◆ **Work to complete**
Using the records below, give again exactly the lines from the line that contains "decode 0x00210308#32 = .ok" through the line that contains "case-insensitive; a register", both ends included, and only those.

◆ **Supplied data**
-- ==== Sys2Proof/Certificates/Slice0/Obligations.lean ====
section
/-! DEFINITION. The statements for the provers, file by file of spec/. -/

open Sys2Proof Sys2Proof.Machine

/-! ### Steps -/

/-- The step that ends a command's latency runs the decoded command on that state (30_encoding.md R102, R103). -/
def Obligations.StepRunsTheDecodedCommand : Prop :=
  ∀ (s : State) (c : Command) (i : Instr), s.inflight = some c → decode c.word = .ok i →
    (s.inputs = [] → step s = exec i s) ∧
    (∀ es, s.inputs = .engine :: es → step s = exec i { s with inputs := es })

/-- A host transaction and a hardware reset are one step each (20_memory.md R74); with nothing in flight the engine
changes nothing (the model's reading, log 3). -/
def Obligations.StepTakesTheNextEvent : Prop :=
  ∀ (s : State) (es : List Event),
    (∀ t, s.inputs = .bus t :: es → step s = .next (transact t { s with inputs := es })) ∧
    (s.inputs = .rst :: es → step s = .next (resetBlock { s with inputs := es })) ∧
    (s.inflight = none → s.inputs = .engine :: es → step s = .next { s with inputs := es }) ∧
    (s.inflight = none → s.inputs = [] → step s = .next s)

/-- A word that matches no row completes with ILLEGAL_CMD and writes STATUS alone (30_encoding.md R97, 60_exceptions.md R223). -/
def Obligations.IllegalWordCompletesWithIllegalCmd : Prop :=
  ∀ (s : State) (c : Command) (e : Reject), s.inflight = some c → decode c.word = .error e →
    (s.inputs = [] → step s = .next
      { s with err := true, errcode := .illegalCmd, busy := false, done := true, inflight := none }) ∧
    (∀ es, s.inputs = .engine :: es → step s = .next
      { s with inputs := es, err := true, errcode := .illegalCmd, busy := false, done := true, inflight := none })

/-- The engine's step is the atomic completion of `execute` on the snapshot (30_encoding.md R102, R103), written out
from R103; it comes at an engine event, or when no event is left (log 2). -/
def Obligations.EngineStepIsTheAtomicCompletion : Prop :=
  ∀ (s : State) (c : Command) (es : List Event), s.inflight = some c →
    (s.inputs = [] ∧ es = []) ∨ s.inputs = .engine :: es →
    step s = .next
      (match execute s.cfg c.word c.snap with
        | .ok dest flags mrs opcnt =>
          { s with
            x := (match dest with | some (d, v) => writeReg s.x d v | none => s.x)
            flags := flags, mrs := (match mrs with | some m => m | none => s.mrs), opcnt := opcnt
            busy := false, done := true, inflight := none, inputs := es }
        | .err code =>
          { s with err := true, errcode := code, busy := false, done := true, inflight := none, inputs := es })

/-! ### Encoding (30_encoding.md) -/

/-- Decoding an encoded command gives it back, for every command and every operand (R95, R108). -/
def Obligations.DecodeEncodeRoundTrip : Prop :=
  ∀ i : Instr, decode (encode i) = .ok i

/-- A word that decodes is the encoding of what it decodes to: every legal word has one meaning (R95, R108). -/
def Obligations.EncodeDecodeRoundTrip : Prop :=
  ∀ (w : Word) (i : Instr), decode w = .ok i → encode i = w

/-- A word is legal exactly when its OP is assigned, its reserved bits are 0 and its unused fields are 0; the match
and mask rows agree with the field table (R96). -/
def Obligations.LegalWordsAreTheWellFormedWords : Prop :=
  ∀ w : Word,
    ((fieldsOf w).wellFormed = true ↔ ∃ i, decode w = .ok i) ∧
    ((fieldsOf w).opAssigned = true → ((fieldsOf w).reservedClear = false ∨ (fieldsOf w).unusedClear = false) →
      (∀ r ∈ commandRows, r.selects w = false) ∧ ∃ e, decode w = .error e)

/-- An illegal word is rejected under the name of what is wrong with it (R96, R97); the names are the model's own. -/
def Obligations.RejectionsAreNamed : Prop :=
  ∀ (w : Word) (e : Reject), decode w = .error e →
    (e = .unassignedOpcode (fieldsOf w).op ∧ (fieldsOf w).opAssigned = false) ∨
    (e = .reservedBitSet ∧ (fieldsOf w).opAssigned = true ∧ (fieldsOf w).reservedClear = false) ∨
    (e = .unusedFieldSet ∧ (fieldsOf w).opAssigned = true ∧ (fieldsOf w).reservedClear = true ∧
      (fieldsOf w).unusedClear = false)

/-- The match and mask table of R95, row by row: a word decodes to a command exactly when it passes that row's test;
"No two rows match the same word". -/
def Obligations.MatchAndMaskTable : Prop :=
  ∀ w : Word,
    (w &&& 0xFF8888FF#32 = 0x00000001#32 ↔ ∃ rd ra rb rm, decode w = .ok (.modmul rd ra rb rm)) ∧
    (w &&& 0xFF8888FF#32 = 0x00000002#32 ↔ ∃ rd ra rb rm, decode w = .ok (.montmul rd ra rb rm)) ∧
    (w &&& 0xFF8F88FF#32 = 0x00000003#32 ↔ ∃ rd ra rm, decode w = .ok (.montTo rd ra rm)) ∧
    (w &&& 0xFF8F88FF#32 = 0x00000004#32 ↔ ∃ rd ra rm, decode w = .ok (.montFrom rd ra rm)) ∧
    (w &&& 0xFF8888FF#32 = 0x00000008#32 ↔ ∃ rd ra rb rm, decode w = .ok (.modexp rd ra rb rm)) ∧
    (w &&& 0xFFF888FF#32 = 0x00000010#32 ↔ ∃ rd ra rb, decode w = .ok (.gcd rd ra rb)) ∧
    (w &&& 0xFF8F88FF#32 = 0x00000011#32 ↔ ∃ rd ra rm, decode w = .ok (.modinv rd ra rm)) ∧
    (w &&& 0xFF8FF8FF#32 = 0x00000018#32 ↔ ∃ rd rm, decode w = .ok (.mrPre rd rm)) ∧
    (w &&& 0xFF8F8FFF#32 = 0x00000019#32 ↔ ∃ ra rm, decode w = .ok (.mrRound ra rm)) ∧
    (∀ r q : CommandRow, r ∈ commandRows → q ∈ commandRows → r.selects w = true → q.selects w = true →
      r.mnemonic = q.mnemonic)

/-- The worked encodings of R108 and all sixteen words of 95_test_vectors.md section 2.12. The spec calls the last six
illegal; the names of the rejections are the model's own. -/
def Obligations.WrittenOutWordsDecode : Prop :=
  decode 0x00210308#32 = .ok (.modexp 3 0 1 2) ∧ decode 0x00010010#32 = .ok (.gcd 0 0 1) ∧
  decode 0x00200011#32 = .ok (.modinv 0 0 2) ∧ decode 0x00200318#32 = .ok (.mrPre 3 2) ∧
  decode 0x00201019#32 = .ok (.mrRound 1 2) ∧ decode 0x00000019#32 = .ok (.mrRound 0 0) ∧
  decode 0x00210301#32 = .ok (.modmul 3 0 1 2) ∧ decode 0x00210302#32 = .ok (.montmul 3 0 1 2) ∧
  decode 0x00200303#32 = .ok (.montTo 3 0 2) ∧ decode 0x00200304#32 = .ok (.montFrom 3 0 2) ∧
  decode 0x00110010#32 = .error .unusedFieldSet ∧ decode 0x00210318#32 = .error .unusedFieldSet ∧
  decode 0x00000800#32 = .error (.unassignedOpcode 0x00) ∧ decode 0x01000008#32 = .error .reservedBitSet ∧
  decode 0x0000001A#32 = .error (.unassignedOpcode 0x1A) ∧ decode 0x00000009#32 = .error (.unassignedOpcode 0x09)

/-- A command's own line assembles to it and to its word, and the pseudo-commands to their expansions; mnemonics are
case-insensitive; a register name outside x0 to x7 and an operand count other than the one shown are refused (R99,
R100). A line is given as its mnemonic and its operands (log 18). -/
def Obligations.AssemblerRoundTrip : Prop :=
  (∀ i : Instr, assemble (mnemonicOf i) ((operandsOf i).map regName) = some i ∧
    assembleWord (mnemonicOf i) ((operandsOf i).map regName) = some (encode i)) ∧
  (∀ xd xa xm xone : Reg,
    assemble "MODSQR" [regName xd, regName xa, regName xm] = some (.modmul xd xa xa xm) ∧
    assemble "MONTSQR" [regName xd, regName xa, regName xm] = some (.montmul xd xa xa xm) ∧
    assemble "MODRED" [regName xd, regName xa, regName xm, regName xone] = some (.modexp xd xa xone xm)) ∧
  (∀ (m m' : String) (ops : List String), m.toList.map Char.toUpper = m'.toList.map Char.toUpper →
    assemble m ops = assemble m' ops) ∧
  (∀ (m name : String) (ops : List String), (∀ r : Reg, name ≠ regName r) → name ∈ ops → assemble m ops = none) ∧
  (∀ (i : Instr) (ops : List String), ops.length ≠ (operandsOf i).length → assemble (mnemonicOf i) ops = none) ∧
  (∀ ops : List String, (ops.length ≠ 3 → assemble "MODSQR" ops = none ∧ assemble "MONTSQR" ops = none) ∧
    (ops.length ≠ 4 → assemble "MODRED" ops = none))

/-! ### Reset (70_reset_and_hazards.md) -/

/-- After either reset every piece of state holds its value of the R251 table; the reference machine starts so. -/
def Obligations.ResetLeavesTheResetTable : Prop :=
  State.reset.AtReset ∧ State.reset.cfg.limbs = 16 ∧ busRead State.reset 0x004 4 = .data 0x00000810#32 ∧
  ∀ s : State, s.Resetting → ∃ t, step s = .next t ∧ t.AtReset ∧ t.cfg = s.cfg

/-- A CTRL write with bit 1 set is answered `ok` and resets the block in that one step, busy or idle, whatever bit 0
carries, and the next transaction meets the reset state (R252). -/
def Obligations.SoftResetIsOneStep : Prop :=
  ∀ (s : State) (es : List Event) (v : Word), v[1] = true → s.inputs = .bus (.write 0x008 4 v) :: es →
    ∃ t, step s = .next t ∧ t.AtReset ∧ t.irqEn = false ∧ t.inputs = es ∧ t.responses = .ok :: s.responses ∧
      t.cfg = s.cfg

/-- A reset discards the in-flight command: however often the engine is let move afterwards, nothing completes (R253). -/
def Obligations.ResetDiscardsTheCommand : Prop :=
  ∀ (s : State) (n : Nat) (v : Word), v[1] = true → ∀ e, e = .rst ∨ e = .bus (.write 0x008 4 v) →
    s.inputs = e :: List.replicate n .engine →
    ∃ t, Host.Core.run Sys2Proof.core (n + 1) s = .next t ∧ t.AtReset

/-! ### Bus (20_memory.md, 10_state.md) -/

/-- Only an aligned 4-byte access is accepted; any other gives `bus_error` and no effect, whatever the offset (R62). -/
def Obligations.MalformedAccessIsRefused : Prop :=
  (∀ addr n : Nat, accessOk addr n = true ↔ n = 4 ∧ addr % 4 = 0 ∧ addr < 0x2000) ∧
  ∀ (s : State) (addr n : Nat) (v : Word), (n ≠ 4 ∨ addr % 4 ≠ 0) →
    transact (.read addr n) s = { s with responses := .busError :: s.responses } ∧
    transact (.write addr n v) s = { s with responses := .busError :: s.responses }

/-- An aligned word access at a reserved offset gives `bus_error` and no effect; a limb j ≥ L inside the window is not
reserved: it reads 0 and ignores writes (R65). -/
def Obligations.ReservedOffsetsAreRefused : Prop :=
  ∀ (s : State) (addr : Nat) (v : Word), addr % 4 = 0 →
    (0x020 ≤ addr → addr ≤ 0xFFC →
      transact (.read addr 4) s = { s with responses := .busError :: s.responses } ∧
      transact (.write addr 4 v) s = { s with responses := .busError :: s.responses }) ∧
    (∀ (i : Reg) (j : Nat), s.busy = false → s.cfg.limbs ≤ j → j ≤ 127 → addr = limbOffset i j →
      transact (.read addr 4) s = { s with responses := .data 0#32 :: s.responses } ∧
      transact (.write addr 4 v) s = { s with responses := .ok :: s.responses })

/-- The busy lock: while BUSY = 1 the window and a CMD write are refused with no effect, every control and status
register can be read, CTRL and STATUS can be written, and FLAGS, MR_S and OPCNT keep their values from issue on (R66). -/
def Obligations.BusyLockRefusesWindowAndCmd : Prop :=
  ∀ s : State,
    (∀ addr write, refusedBusy s addr write = true ↔
      s.busy = true ∧ ((0x1000 ≤ addr ∧ addr ≤ 0x1FFC) ∨ (addr = 0x010 ∧ write = true))) ∧
    (s.busy = true →
      (∀ (addr : Nat) (v : Word), 0x1000 ≤ addr → addr ≤ 0x1FFC →
        transact (.read addr 4) s = { s with responses := .busError :: s.responses } ∧
        transact (.write addr 4 v) s = { s with responses := .busError :: s.responses }) ∧
      (∀ v : Word, transact (.write 0x010 4 v) s = { s with responses := .busError :: s.responses }) ∧
      busRead s 0x000 4 = .data idWord ∧ busRead s 0x004 4 = .data (paramWord s.cfg) ∧
      busRead s 0x008 4 = .data (ctrlWord s) ∧
      busRead s 0x00C 4 = .data (statusWord s) ∧ busRead s 0x010 4 = .data s.lastcmd ∧
      busRead s 0x014 4 = .data s.flags ∧ busRead s 0x018 4 = .data s.mrs ∧ busRead s 0x01C 4 = .data s.opcnt ∧
      (∀ v : Word, (transact (.write 0x008 4 v) s).responses = .ok :: s.responses ∧
        (transact (.write 0x00C 4 v) s).responses = .ok :: s.responses)) ∧
    (∀ v : Word, (issue v s).flags = s.flags ∧ (issue v s).mrs = s.mrs ∧ (issue v s).opcnt = s.opcnt) ∧
    (∀ t, s.busy = true → step s = .next t → t.busy = true → t.flags = s.flags ∧ t.mrs = s.mrs ∧ t.opcnt = s.opcnt)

◆ **Response for this exercise**
  decode 0x00210308#32 = .ok (.modexp 3 0 1 2) ∧ decode 0x00010010#32 = .ok (.gcd 0 0 1) ∧
  decode 0x00200011#32 = .ok (.modinv 0 0 2) ∧ decode 0x00200318#32 = .ok (.mrPre 3 2) ∧
  decode 0x00201019#32 = .ok (.mrRound 1 2) ∧ decode 0x00000019#32 = .ok (.mrRound 0 0) ∧
  decode 0x00210301#32 = .ok (.modmul 3 0 1 2) ∧ decode 0x00210302#32 = .ok (.montmul 3 0 1 2) ∧
  decode 0x00200303#32 = .ok (.montTo 3 0 2) ∧ decode 0x00200304#32 = .ok (.montFrom 3 0 2) ∧
  decode 0x00110010#32 = .error .unusedFieldSet ∧ decode 0x00210318#32 = .error .unusedFieldSet ∧
  decode 0x00000800#32 = .error (.unassignedOpcode 0x00) ∧ decode 0x01000008#32 = .error .reservedBitSet ∧
  decode 0x0000001A#32 = .error (.unassignedOpcode 0x1A) ∧ decode 0x00000009#32 = .error (.unassignedOpcode 0x09)

/-- A command's own line assembles to it and to its word, and the pseudo-commands to their expansions; mnemonics are
case-insensitive; a register name outside x0 to x7 and an operand count other than the one shown are refused (R99,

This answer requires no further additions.